Grocery stores apparently put up with the limitation because, until 2008, liquor sales of any kind on Sunday were banned in Colorado, except for the 3.2 beer you could buy in grocery stores.  That restriction no doubt gave grocery stores a boost in Sunday sales to thirsty drinkers who couldn’t buy anything else.  When the blue law ended, however, grocers started advocating for change, the legislature finally acted, and now the 3.2 beer limitation will be ending.  Effective January 1, 2019, you can walk into a grocery store in Colorado and buy a six-pack of Sam Adams seasonal — just like you can in Columbus and pretty much everywhere else in the United States.

For those of us of a certain age, the notion of drinking 3.2 beer brings back memories of our adolescence, when people of a certain age in Ohio (and elsewhere) were permitted to drink 3.2 beer and nothing else.  It was a rite of passage.  I don’t remember much about the quality of 3.2 beer, but I do remember the quantity, because you had a drink a lot of it to attain the desired effect.  The 3.2 beer laws in Ohio ended decades ago, however.

Welcome to the modern world, Colorado!  And down with the Volstead Act!

Boardwalk Empire

Kish and I have watched the first two episodes of Boardwalk Empire, the new HBO series.  It is fabulous, and we are already fully and blissfully hooked.

Steve Buscemi as Nucky Thompson

For those of you who haven’t seen the show, it is the story of Atlantic City in 1920, as Prohibition is just beginning.  The focal point of the show is Enoch “Nucky” Thompson, an elected public servant who just happens to be the head of the Atlantic City underground.  Nucky is brilliantly played by Steve Buscemi.  As with so many HBO series, however, there are many other intriguing characters and historical figures who have their own subplots, including Arnold Rothstein (the gambler who fixed the 1919 World Series), a doughboy returned home from World War I who sees a life of crime as a way to make his way up in the world, an emotionally stunted IRS prohibition agent, a well-read female Irish immigrant who has been brutalized by her drunken husband, and Al Capone, among many, many others.

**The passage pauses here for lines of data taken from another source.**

-- ==== Sys2Proof/Laws/KeepsCirc.lean ====
section
/-! SUPPORT. Laws/KeepsCirc.lean: what the operations of Machine/Circ.lean keep. -/
namespace Sys2Proof.Machine

set_option linter.unusedSimpArgs false
set_option linter.unusedTactic false
set_option linter.unreachableTactic false

theorem loadSchedule_keeps {s0 : State} (b : Bytes) (s : State) (hs : Keeps s0 s) : Keeps s0 (loadSchedule b s) := by
  unfold loadSchedule
  repeat' first
    | with_reducible assumption
    | with_reducible refine Keeps.ite (fun _ => ?_) (fun _ => ?_)
    | with_reducible refine foldl_keeps _ _ ?_ (fun _ _ h => ?_)
    | with_reducible refine foldl_pair_keeps _ _ _ ?_ (fun _ _ h => ?_)
    | with_reducible refine State.modCirc_keeps _ _ _ ?_
    | with_reducible refine zeroCtrs_keeps _ _ _ ?_

theorem execCircuitScheduleLoad_keeps {s0 : State} (m : Msg) (s : State) (hs : Keeps s0 s) : KeepsOut s0 (execCircuitScheduleLoad m s) := by
  unfold execCircuitScheduleLoad
  repeat' first
    | with_reducible refine KeepsOut.next ?_
    | exact KeepsOut.refused _
    | with_reducible assumption
    | with_reducible refine KeepsOut.ite (fun _ => ?_) (fun _ => ?_)
    | with_reducible refine Keeps.ite (fun _ => ?_) (fun _ => ?_)
    | with_reducible refine foldl_keeps _ _ ?_ (fun _ _ h => ?_)
    | with_reducible refine foldl_pair_keeps _ _ _ ?_ (fun _ _ h => ?_)
    | with_reducible refine runMsg_keeps _ _ _ _ ?_ (fun _ _ h => ?_)
    | with_reducible refine checked_keeps _ _ _ _ ?_ ?_
    | with_reducible refine loadSchedule_keeps _ _ ?_

theorem armCircuit_keeps {s0 : State} (p : ℕ) (s : State) (hs : Keeps s0 s) : Keeps s0 (armCircuit p s) := by
  unfold armCircuit
  repeat' first
    | with_reducible assumption
    | with_reducible refine Keeps.ite (fun _ => ?_) (fun _ => ?_)
    | with_reducible refine foldl_keeps _ _ ?_ (fun _ _ h => ?_)
    | with_reducible refine foldl_pair_keeps _ _ _ ?_ (fun _ _ h => ?_)
    | with_reducible refine State.modCirc_keeps _ _ _ ?_
    | simp only [keeps_set_lanes, keeps_set_ports, keeps_set_blocks, keeps_set_sched, keeps_set_fabric, keeps_set_lasts, keeps_set_host, keeps_set_logs, keeps_set_chip, keeps_set_ctl, keeps_set_time, keeps_set_twin, keeps_set_peals, keeps_set_spine, keeps_set_circ, keeps_set_chans]
    | refine KeepsP.get (by with_reducible assumption) ?_
    | refine KeepsT.get (by with_reducible assumption) ?_
    | simp only [keeps_snd_snd]
    | simp only [keeps_snd]
    | simp only [keepsP_mk]
    | with_reducible refine KeepsP.ite (fun _ => ?_) (fun _ => ?_)
    | split

theorem disarmCircuit_keeps {s0 : State} (p : ℕ) (s : State) (hs : Keeps s0 s) : Keeps s0 (disarmCircuit p s) := by
  unfold disarmCircuit
  repeat' first
    | with_reducible assumption
    | with_reducible refine Keeps.ite (fun _ => ?_) (fun _ => ?_)
    | with_reducible refine foldl_keeps _ _ ?_ (fun _ _ h => ?_)
    | with_reducible refine foldl_pair_keeps _ _ _ ?_ (fun _ _ h => ?_)
    | with_reducible refine disarmNow_keeps _ _ ?_
    | with_reducible refine State.modCirc_keeps _ _ _ ?_

theorem execCircuitArmArm_keeps {s0 : State} (m : Msg) (s : State) (hs : Keeps s0 s) : KeepsOut s0 (execCircuitArmArm m s) := by
  unfold execCircuitArmArm
  repeat' first
    | with_reducible refine KeepsOut.next ?_
    | exact KeepsOut.refused _
    | with_reducible assumption
    | with_reducible refine KeepsOut.ite (fun _ => ?_) (fun _ => ?_)
    | with_reducible refine Keeps.ite (fun _ => ?_) (fun _ => ?_)
    | with_reducible refine foldl_keeps _ _ ?_ (fun _ _ h => ?_)
    | with_reducible refine foldl_pair_keeps _ _ _ ?_ (fun _ _ h => ?_)
    | with_reducible refine runMsg_keeps _ _ _ _ ?_ (fun _ _ h => ?_)
    | with_reducible refine checked_keeps _ _ _ _ ?_ ?_
    | with_reducible refine armCircuit_keeps _ _ ?_

theorem execCircuitArmDisarm_keeps {s0 : State} (m : Msg) (s : State) (hs : Keeps s0 s) : KeepsOut s0 (execCircuitArmDisarm m s) := by
  unfold execCircuitArmDisarm
  repeat' first
    | with_reducible refine KeepsOut.next ?_
    | exact KeepsOut.refused _
    | with_reducible assumption
    | with_reducible refine KeepsOut.ite (fun _ => ?_) (fun _ => ?_)
    | with_reducible refine Keeps.ite (fun _ => ?_) (fun _ => ?_)
    | with_reducible refine foldl_keeps _ _ ?_ (fun _ _ h => ?_)
    | with_reducible refine foldl_pair_keeps _ _ _ ?_ (fun _ _ h => ?_)
    | with_reducible refine runMsg_keeps _ _ _ _ ?_ (fun _ _ h => ?_)
    | with_reducible refine checked_keeps _ _ _ _ ?_ ?_
    | with_reducible refine disarmCircuit_keeps _ _ ?_

theorem circuitsLoseLock_keeps {s0 : State} (s : State) (hs : Keeps s0 s) : Keeps s0 (circuitsLoseLock s) := by
  unfold circuitsLoseLock
  repeat' first
    | with_reducible assumption
    | with_reducible refine Keeps.ite (fun _ => ?_) (fun _ => ?_)
    | with_reducible refine forAll_keeps _ _ ?_ (fun _ _ h => ?_)
    | with_reducible refine foldl_keeps _ _ ?_ (fun _ _ h => ?_)
    | with_reducible refine foldl_pair_keeps _ _ _ ?_ (fun _ _ h => ?_)
    | with_reducible refine postEvent_keeps _ _ _ ?_
    | with_reducible refine disarmCircuit_keeps _ _ ?_

theorem execEdgeReleaseStop_keeps {s0 : State} (port : ℕ) (s : State) (hs : Keeps s0 s) : KeepsOut s0 (execEdgeReleaseStop port s) := by
  unfold execEdgeReleaseStop
  repeat' first
    | with_reducible refine KeepsOut.next ?_
    | exact KeepsOut.refused _
    | with_reducible assumption
    | with_reducible refine KeepsOut.ite (fun _ => ?_) (fun _ => ?_)
    | with_reducible refine Keeps.ite (fun _ => ?_) (fun _ => ?_)
    | with_reducible refine foldl_keeps _ _ ?_ (fun _ _ h => ?_)
    | with_reducible refine foldl_pair_keeps _ _ _ ?_ (fun _ _ h => ?_)
    | with_reducible refine State.modCirc_keeps _ _ _ ?_

theorem execEdgeResendStop_keeps {s0 : State} (port : ℕ) (s : State) (hs : Keeps s0 s) : KeepsOut s0 (execEdgeResendStop port s) := by
  unfold execEdgeResendStop
  repeat' first
    | with_reducible refine KeepsOut.next ?_
    | exact KeepsOut.refused _
    | with_reducible assumption
    | with_reducible refine KeepsOut.ite (fun _ => ?_) (fun _ => ?_)
    | with_reducible refine Keeps.ite (fun _ => ?_) (fun _ => ?_)
    | with_reducible refine foldl_keeps _ _ ?_ (fun _ _ h => ?_)
    | with_reducible refine foldl_pair_keeps _ _ _ ?_ (fun _ _ h => ?_)
    | with_reducible refine State.modCirc_keeps _ _ _ ?_

theorem execCircuitNoticeSend_keeps {s0 : State} (port : ℕ) (s : State) (hs : Keeps s0 s) : KeepsOut s0 (execCircuitNoticeSend port s) := by
  unfold execCircuitNoticeSend
  repeat' first
    | with_reducible refine KeepsOut.next ?_
    | exact KeepsOut.refused _
    | with_reducible assumption
    | with_reducible refine KeepsOut.ite (fun _ => ?_) (fun _ => ?_)
    | with_reducible refine Keeps.ite (fun _ => ?_) (fun _ => ?_)
    | with_reducible refine foldl_keeps _ _ ?_ (fun _ _ h => ?_)
    | with_reducible refine foldl_pair_keeps _ _ _ ?_ (fun _ _ h => ?_)
    | with_reducible refine sendLinkCell_keeps _ _ _ ?_
    | simp only [keeps_set_lanes, keeps_set_ports, keeps_set_blocks, keeps_set_sched, keeps_set_fabric, keeps_set_lasts, keeps_set_host, keeps_set_logs, keeps_set_chip, keeps_set_ctl, keeps_set_time, keeps_set_twin, keeps_set_peals, keeps_set_spine, keeps_set_circ, keeps_set_chans]
    | refine KeepsP.get (by with_reducible assumption) ?_
    | refine KeepsT.get (by with_reducible assumption) ?_
    | simp only [keeps_snd_snd]
    | simp only [keeps_snd]
    | simp only [keepsP_mk]
    | with_reducible refine KeepsP.ite (fun _ => ?_) (fun _ => ?_)
    | split

theorem execCircuitNoticeReceive_keeps {s0 : State} (port : ℕ) (cell : Cell) (s : State) (hs : Keeps s0 s) : KeepsOut s0 (execCircuitNoticeReceive port cell s) := by
  unfold execCircuitNoticeReceive
  repeat' first
    | with_reducible refine KeepsOut.next ?_
    | exact KeepsOut.refused _
    | with_reducible assumption
    | with_reducible refine KeepsOut.ite (fun _ => ?_) (fun _ => ?_)
    | with_reducible refine Keeps.ite (fun _ => ?_) (fun _ => ?_)
    | with_reducible refine foldl_keeps _ _ ?_ (fun _ _ h => ?_)
    | with_reducible refine foldl_pair_keeps _ _ _ ?_ (fun _ _ h => ?_)
    | with_reducible refine countDiscard_keeps _ _ _ ?_
    | with_reducible refine postEvent_keeps _ _ _ ?_
    | with_reducible refine bumpCirc_keeps _ _ _ _ ?_

theorem rewindQueues_keeps {s0 : State} (p : ℕ) (s : State) (hs : Keeps s0 s) : Keeps s0 (rewindQueues p s) := by
  unfold rewindQueues
  repeat' first
    | with_reducible assumption
    | with_reducible refine Keeps.ite (fun _ => ?_) (fun _ => ?_)
    | with_reducible refine forAll_keeps _ _ ?_ (fun _ _ h => ?_)
    | with_reducible refine foldl_keeps _ _ ?_ (fun _ _ h => ?_)
    | with_reducible refine foldl_pair_keeps _ _ _ ?_ (fun _ _ h => ?_)
    | with_reducible refine State.modCirc_keeps _ _ _ ?_
    | with_reducible refine bumpCirc_keeps _ _ _ _ ?_
    | with_reducible refine dropAged_keeps _ _ _ ?_

theorem goDark_keeps {s0 : State} (p : Nat) (s : State) (hs : Keeps s0 s) : Keeps s0 (goDark p s) := by
  unfold goDark
  repeat' first
    | with_reducible assumption
    | with_reducible refine Keeps.ite (fun _ => ?_) (fun _ => ?_)
    | with_reducible refine forAll_keeps _ _ ?_ (fun _ _ h => ?_)
    | with_reducible refine foldl_keeps _ _ ?_ (fun _ _ h => ?_)
    | with_reducible refine foldl_pair_keeps _ _ _ ?_ (fun _ _ h => ?_)
    | with_reducible refine rewindQueues_keeps _ _ ?_
    | with_reducible refine forAll_keeps _ _ _ ?_ (fun _ _ h => ?_)
    | with_reducible refine State.modLane_keeps _ _ _ ?_
    | with_reducible refine dropStore_keeps _ _ _ ?_
    | with_reducible refine darkEdge_keeps _ _ _ _ ?_
    | with_reducible refine reselect_keeps _ ?_
    | with_reducible refine State.modPort_keeps _ _ _ ?_
    | simp only [keeps_set_lanes, keeps_set_ports, keeps_set_blocks, keeps_set_sched, keeps_set_fabric, keeps_set_lasts, keeps_set_host, keeps_set_logs, keeps_set_chip, keeps_set_ctl, keeps_set_time, keeps_set_twin, keeps_set_peals, keeps_set_spine, keeps_set_circ, keeps_set_chans]
    | refine KeepsP.get (by with_reducible assumption) ?_
    | refine KeepsT.get (by with_reducible assumption) ?_
    | simp only [keeps_snd_snd]
    | simp only [keeps_snd]
    | simp only [keepsP_mk]
    | with_reducible refine KeepsP.ite (fun _ => ?_) (fun _ => ?_)
    | split

theorem dropUnserved_keeps {s0 : State} (p : ℕ) (s : State) (hs : Keeps s0 s) : Keeps s0 (dropUnserved p s) := by
  unfold dropUnserved
  repeat' first
    | with_reducible assumption
    | with_reducible refine Keeps.ite (fun _ => ?_) (fun _ => ?_)
    | with_reducible refine forAll_keeps _ _ ?_ (fun _ _ h => ?_)
    | with_reducible refine foldl_keeps _ _ ?_ (fun _ _ h => ?_)
    | with_reducible refine foldl_pair_keeps _ _ _ ?_ (fun _ _ h => ?_)
    | with_reducible refine loseService_keeps _ _ _ ?_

We will happily follow the serpentine twists and turns of the plots and subplots as the season progresses.

One of the things we enjoy most about HBO series is their ability to capture the mood and setting of long-gone places and times.  Deadwood, with its spot-on depiction of a brand-new, mud-spattered, lawless town founded on a gold boom, is a good example.  Boardwalk Empire is a worthy successor — and with Martin Scorsese directing, you would expect nothing less.  The sets, costumes, and scripts do a fantastic job of recreating the era, 90 years ago, when American tried to go dry and a boom in organized crime resulted.  It is one of those time periods that seems to have been lost in the shuffle, largely skipped over in American history class when the teacher went directly from World War I and the Treaty of Versailles to the stock market crash and the Great Depression, with perhaps only a brief mention of the Jazz Age and flappers.  I’m looking forward to learning a bit more about what that era was really like.